▶ **Try it**:
Every line in the records below between the one holding "variable (s : State)" and the one holding "(s.modFn k f).hat = s.hat := rfl", inclusive, is to be set down exactly; all other lines are to be left out.

▶ **Supplied material**:
-- ==== Sys2Proof/Laws/State.lean ====
section
/-!
SUPPORT. Laws/State.lean: one lemma per field of State for each update of one unit or register, so that no proof unfolds a record update.
-/
namespace Sys2Proof.Machine

variable (s : State)

@[simp] theorem State.modFn_pending (k : Nat) (f : Fn → Fn) : (s.modFn k f).pending = s.pending := rfl
@[simp] theorem State.modFn_free (k : Nat) (f : Fn → Fn) : (s.modFn k f).free = s.free := rfl
@[simp] theorem State.modFn_nap (k : Nat) (f : Fn → Fn) : (s.modFn k f).nap = s.nap := rfl
@[simp] theorem State.modFn_hat (k : Nat) (f : Fn → Fn) : (s.modFn k f).hat = s.hat := rfl
@[simp] theorem State.modFn_regs (k : Nat) (f : Fn → Fn) : (s.modFn k f).regs = s.regs := rfl
@[simp] theorem State.modFn_halves (k : Nat) (f : Fn → Fn) : (s.modFn k f).halves = s.halves := rfl
@[simp] theorem State.modFn_hoods (k : Nat) (f : Fn → Fn) : (s.modFn k f).hoods = s.hoods := rfl
@[simp] theorem State.modFn_ctxs (k : Nat) (f : Fn → Fn) : (s.modFn k f).ctxs = s.ctxs := rfl
@[simp] theorem State.modFn_rings (k : Nat) (f : Fn → Fn) : (s.modFn k f).rings = s.rings := rfl
@[simp] theorem State.modFn_works (k : Nat) (f : Fn → Fn) : (s.modFn k f).works = s.works := rfl
@[simp] theorem State.modFn_waits (k : Nat) (f : Fn → Fn) : (s.modFn k f).waits = s.waits := rfl
@[simp] theorem State.modFn_pats (k : Nat) (f : Fn → Fn) : (s.modFn k f).pats = s.pats := rfl
@[simp] theorem State.modFn_front (k : Nat) (f : Fn → Fn) : (s.modFn k f).front = s.front := rfl
@[simp] theorem State.modFn_bars (k : Nat) (f : Fn → Fn) : (s.modFn k f).bars = s.bars := rfl
@[simp] theorem State.modFn_tiles (k : Nat) (f : Fn → Fn) : (s.modFn k f).tiles = s.tiles := rfl
@[simp] theorem State.modFn_saves (k : Nat) (f : Fn → Fn) : (s.modFn k f).saves = s.saves := rfl
@[simp] theorem State.modFn_sites (k : Nat) (f : Fn → Fn) : (s.modFn k f).sites = s.sites := rfl
@[simp] theorem State.modFn_planks (k : Nat) (f : Fn → Fn) : (s.modFn k f).planks = s.planks := rfl
@[simp] theorem State.modFn_chans (k : Nat) (f : Fn → Fn) : (s.modFn k f).chans = s.chans := rfl
@[simp] theorem State.modFn_memStacks (k : Nat) (f : Fn → Fn) : (s.modFn k f).memStacks = s.memStacks := rfl
@[simp] theorem State.modFn_mem (k : Nat) (f : Fn → Fn) : (s.modFn k f).mem = s.mem := rfl
@[simp] theorem State.modFn_poison (k : Nat) (f : Fn → Fn) : (s.modFn k f).poison = s.poison := rfl
@[simp] theorem State.modFn_hostMem (k : Nat) (f : Fn → Fn) : (s.modFn k f).hostMem = s.hostMem := rfl
@[simp] theorem State.modFn_farMem (k : Nat) (f : Fn → Fn) : (s.modFn k f).farMem = s.farMem := rfl
@[simp] theorem State.modFn_farPsn (k : Nat) (f : Fn → Fn) : (s.modFn k f).farPsn = s.farPsn := rfl
@[simp] theorem State.modFn_bands (k : Nat) (f : Fn → Fn) : (s.modFn k f).bands = s.bands := rfl
@[simp] theorem State.modFn_coh (k : Nat) (f : Fn → Fn) : (s.modFn k f).coh = s.coh := rfl
@[simp] theorem State.modFn_xlt (k : Nat) (f : Fn → Fn) : (s.modFn k f).xlt = s.xlt := rfl
@[simp] theorem State.modFn_links (k : Nat) (f : Fn → Fn) : (s.modFn k f).links = s.links := rfl
@[simp] theorem State.modFn_stl (k : Nat) (f : Fn → Fn) : (s.modFn k f).stl = s.stl := rfl
@[simp] theorem State.modFn_lender (k : Nat) (f : Fn → Fn) : (s.modFn k f).lender = s.lender := rfl
@[simp] theorem State.modFn_rots (k : Nat) (f : Fn → Fn) : (s.modFn k f).rots = s.rots := rfl
@[simp] theorem State.modFn_power (k : Nat) (f : Fn → Fn) : (s.modFn k f).power = s.power := rfl
@[simp] theorem State.modFn_thermal (k : Nat) (f : Fn → Fn) : (s.modFn k f).thermal = s.thermal := rfl
@[simp] theorem State.modFn_outs (k : Nat) (f : Fn → Fn) : (s.modFn k f).outs = s.outs := rfl

@[simp] theorem State.modHood_pending (k : Nat) (f : Hood → Hood) : (s.modHood k f).pending = s.pending := rfl
@[simp] theorem State.modHood_free (k : Nat) (f : Hood → Hood) : (s.modHood k f).free = s.free := rfl
@[simp] theorem State.modHood_nap (k : Nat) (f : Hood → Hood) : (s.modHood k f).nap = s.nap := rfl
@[simp] theorem State.modHood_hat (k : Nat) (f : Hood → Hood) : (s.modHood k f).hat = s.hat := rfl
@[simp] theorem State.modHood_regs (k : Nat) (f : Hood → Hood) : (s.modHood k f).regs = s.regs := rfl
@[simp] theorem State.modHood_halves (k : Nat) (f : Hood → Hood) : (s.modHood k f).halves = s.halves := rfl
@[simp] theorem State.modHood_fns (k : Nat) (f : Hood → Hood) : (s.modHood k f).fns = s.fns := rfl
@[simp] theorem State.modHood_ctxs (k : Nat) (f : Hood → Hood) : (s.modHood k f).ctxs = s.ctxs := rfl
@[simp] theorem State.modHood_rings (k : Nat) (f : Hood → Hood) : (s.modHood k f).rings = s.rings := rfl
@[simp] theorem State.modHood_works (k : Nat) (f : Hood → Hood) : (s.modHood k f).works = s.works := rfl
@[simp] theorem State.modHood_waits (k : Nat) (f : Hood → Hood) : (s.modHood k f).waits = s.waits := rfl
@[simp] theorem State.modHood_pats (k : Nat) (f : Hood → Hood) : (s.modHood k f).pats = s.pats := rfl
@[simp] theorem State.modHood_front (k : Nat) (f : Hood → Hood) : (s.modHood k f).front = s.front := rfl
@[simp] theorem State.modHood_bars (k : Nat) (f : Hood → Hood) : (s.modHood k f).bars = s.bars := rfl
@[simp] theorem State.modHood_tiles (k : Nat) (f : Hood → Hood) : (s.modHood k f).tiles = s.tiles := rfl
@[simp] theorem State.modHood_saves (k : Nat) (f : Hood → Hood) : (s.modHood k f).saves = s.saves := rfl
@[simp] theorem State.modHood_sites (k : Nat) (f : Hood → Hood) : (s.modHood k f).sites = s.sites := rfl
@[simp] theorem State.modHood_planks (k : Nat) (f : Hood → Hood) : (s.modHood k f).planks = s.planks := rfl
@[simp] theorem State.modHood_chans (k : Nat) (f : Hood → Hood) : (s.modHood k f).chans = s.chans := rfl
@[simp] theorem State.modHood_memStacks (k : Nat) (f : Hood → Hood) : (s.modHood k f).memStacks = s.memStacks := rfl
@[simp] theorem State.modHood_mem (k : Nat) (f : Hood → Hood) : (s.modHood k f).mem = s.mem := rfl
@[simp] theorem State.modHood_poison (k : Nat) (f : Hood → Hood) : (s.modHood k f).poison = s.poison := rfl
@[simp] theorem State.modHood_hostMem (k : Nat) (f : Hood → Hood) : (s.modHood k f).hostMem = s.hostMem := rfl
@[simp] theorem State.modHood_farMem (k : Nat) (f : Hood → Hood) : (s.modHood k f).farMem = s.farMem := rfl
@[simp] theorem State.modHood_farPsn (k : Nat) (f : Hood → Hood) : (s.modHood k f).farPsn = s.farPsn := rfl
@[simp] theorem State.modHood_bands (k : Nat) (f : Hood → Hood) : (s.modHood k f).bands = s.bands := rfl
@[simp] theorem State.modHood_coh (k : Nat) (f : Hood → Hood) : (s.modHood k f).coh = s.coh := rfl
@[simp] theorem State.modHood_xlt (k : Nat) (f : Hood → Hood) : (s.modHood k f).xlt = s.xlt := rfl
@[simp] theorem State.modHood_links (k : Nat) (f : Hood → Hood) : (s.modHood k f).links = s.links := rfl
@[simp] theorem State.modHood_stl (k : Nat) (f : Hood → Hood) : (s.modHood k f).stl = s.stl := rfl
@[simp] theorem State.modHood_lender (k : Nat) (f : Hood → Hood) : (s.modHood k f).lender = s.lender := rfl
@[simp] theorem State.modHood_rots (k : Nat) (f : Hood → Hood) : (s.modHood k f).rots = s.rots := rfl
@[simp] theorem State.modHood_power (k : Nat) (f : Hood → Hood) : (s.modHood k f).power = s.power := rfl
@[simp] theorem State.modHood_thermal (k : Nat) (f : Hood → Hood) : (s.modHood k f).thermal = s.thermal := rfl
@[simp] theorem State.modHood_outs (k : Nat) (f : Hood → Hood) : (s.modHood k f).outs = s.outs := rfl

@[simp] theorem State.modCtx_pending (k : Nat) (f : Ctx → Ctx) : (s.modCtx k f).pending = s.pending := rfl
@[simp] theorem State.modCtx_free (k : Nat) (f : Ctx → Ctx) : (s.modCtx k f).free = s.free := rfl
@[simp] theorem State.modCtx_nap (k : Nat) (f : Ctx → Ctx) : (s.modCtx k f).nap = s.nap := rfl
@[simp] theorem State.modCtx_hat (k : Nat) (f : Ctx → Ctx) : (s.modCtx k f).hat = s.hat := rfl
@[simp] theorem State.modCtx_regs (k : Nat) (f : Ctx → Ctx) : (s.modCtx k f).regs = s.regs := rfl
@[simp] theorem State.modCtx_halves (k : Nat) (f : Ctx → Ctx) : (s.modCtx k f).halves = s.halves := rfl
@[simp] theorem State.modCtx_fns (k : Nat) (f : Ctx → Ctx) : (s.modCtx k f).fns = s.fns := rfl
@[simp] theorem State.modCtx_hoods (k : Nat) (f : Ctx → Ctx) : (s.modCtx k f).hoods = s.hoods := rfl
@[simp] theorem State.modCtx_rings (k : Nat) (f : Ctx → Ctx) : (s.modCtx k f).rings = s.rings := rfl
@[simp] theorem State.modCtx_works (k : Nat) (f : Ctx → Ctx) : (s.modCtx k f).works = s.works := rfl
@[simp] theorem State.modCtx_waits (k : Nat) (f : Ctx → Ctx) : (s.modCtx k f).waits = s.waits := rfl
@[simp] theorem State.modCtx_pats (k : Nat) (f : Ctx → Ctx) : (s.modCtx k f).pats = s.pats := rfl
@[simp] theorem State.modCtx_front (k : Nat) (f : Ctx → Ctx) : (s.modCtx k f).front = s.front := rfl
@[simp] theorem State.modCtx_bars (k : Nat) (f : Ctx → Ctx) : (s.modCtx k f).bars = s.bars := rfl
@[simp] theorem State.modCtx_tiles (k : Nat) (f : Ctx → Ctx) : (s.modCtx k f).tiles = s.tiles := rfl
@[simp] theorem State.modCtx_saves (k : Nat) (f : Ctx → Ctx) : (s.modCtx k f).saves = s.saves := rfl
@[simp] theorem State.modCtx_sites (k : Nat) (f : Ctx → Ctx) : (s.modCtx k f).sites = s.sites := rfl
@[simp] theorem State.modCtx_planks (k : Nat) (f : Ctx → Ctx) : (s.modCtx k f).planks = s.planks := rfl
@[simp] theorem State.modCtx_chans (k : Nat) (f : Ctx → Ctx) : (s.modCtx k f).chans = s.chans := rfl
@[simp] theorem State.modCtx_memStacks (k : Nat) (f : Ctx → Ctx) : (s.modCtx k f).memStacks = s.memStacks := rfl
@[simp] theorem State.modCtx_mem (k : Nat) (f : Ctx → Ctx) : (s.modCtx k f).mem = s.mem := rfl
@[simp] theorem State.modCtx_poison (k : Nat) (f : Ctx → Ctx) : (s.modCtx k f).poison = s.poison := rfl
@[simp] theorem State.modCtx_hostMem (k : Nat) (f : Ctx → Ctx) : (s.modCtx k f).hostMem = s.hostMem := rfl
@[simp] theorem State.modCtx_farMem (k : Nat) (f : Ctx → Ctx) : (s.modCtx k f).farMem = s.farMem := rfl
@[simp] theorem State.modCtx_farPsn (k : Nat) (f : Ctx → Ctx) : (s.modCtx k f).farPsn = s.farPsn := rfl
@[simp] theorem State.modCtx_bands (k : Nat) (f : Ctx → Ctx) : (s.modCtx k f).bands = s.bands := rfl
@[simp] theorem State.modCtx_coh (k : Nat) (f : Ctx → Ctx) : (s.modCtx k f).coh = s.coh := rfl
@[simp] theorem State.modCtx_xlt (k : Nat) (f : Ctx → Ctx) : (s.modCtx k f).xlt = s.xlt := rfl
@[simp] theorem State.modCtx_links (k : Nat) (f : Ctx → Ctx) : (s.modCtx k f).links = s.links := rfl
@[simp] theorem State.modCtx_stl (k : Nat) (f : Ctx → Ctx) : (s.modCtx k f).stl = s.stl := rfl
@[simp] theorem State.modCtx_lender (k : Nat) (f : Ctx → Ctx) : (s.modCtx k f).lender = s.lender := rfl
@[simp] theorem State.modCtx_rots (k : Nat) (f : Ctx → Ctx) : (s.modCtx k f).rots = s.rots := rfl
@[simp] theorem State.modCtx_power (k : Nat) (f : Ctx → Ctx) : (s.modCtx k f).power = s.power := rfl
@[simp] theorem State.modCtx_thermal (k : Nat) (f : Ctx → Ctx) : (s.modCtx k f).thermal = s.thermal := rfl
@[simp] theorem State.modCtx_outs (k : Nat) (f : Ctx → Ctx) : (s.modCtx k f).outs = s.outs := rfl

▶ **Output of the task**:
variable (s : State)

@[simp] theorem State.modFn_pending (k : Nat) (f : Fn → Fn) : (s.modFn k f).pending = s.pending := rfl
@[simp] theorem State.modFn_free (k : Nat) (f : Fn → Fn) : (s.modFn k f).free = s.free := rfl
@[simp] theorem State.modFn_nap (k : Nat) (f : Fn → Fn) : (s.modFn k f).nap = s.nap := rfl
@[simp] theorem State.modFn_hat (k : Nat) (f : Fn → Fn) : (s.modFn k f).hat = s.hat := rfl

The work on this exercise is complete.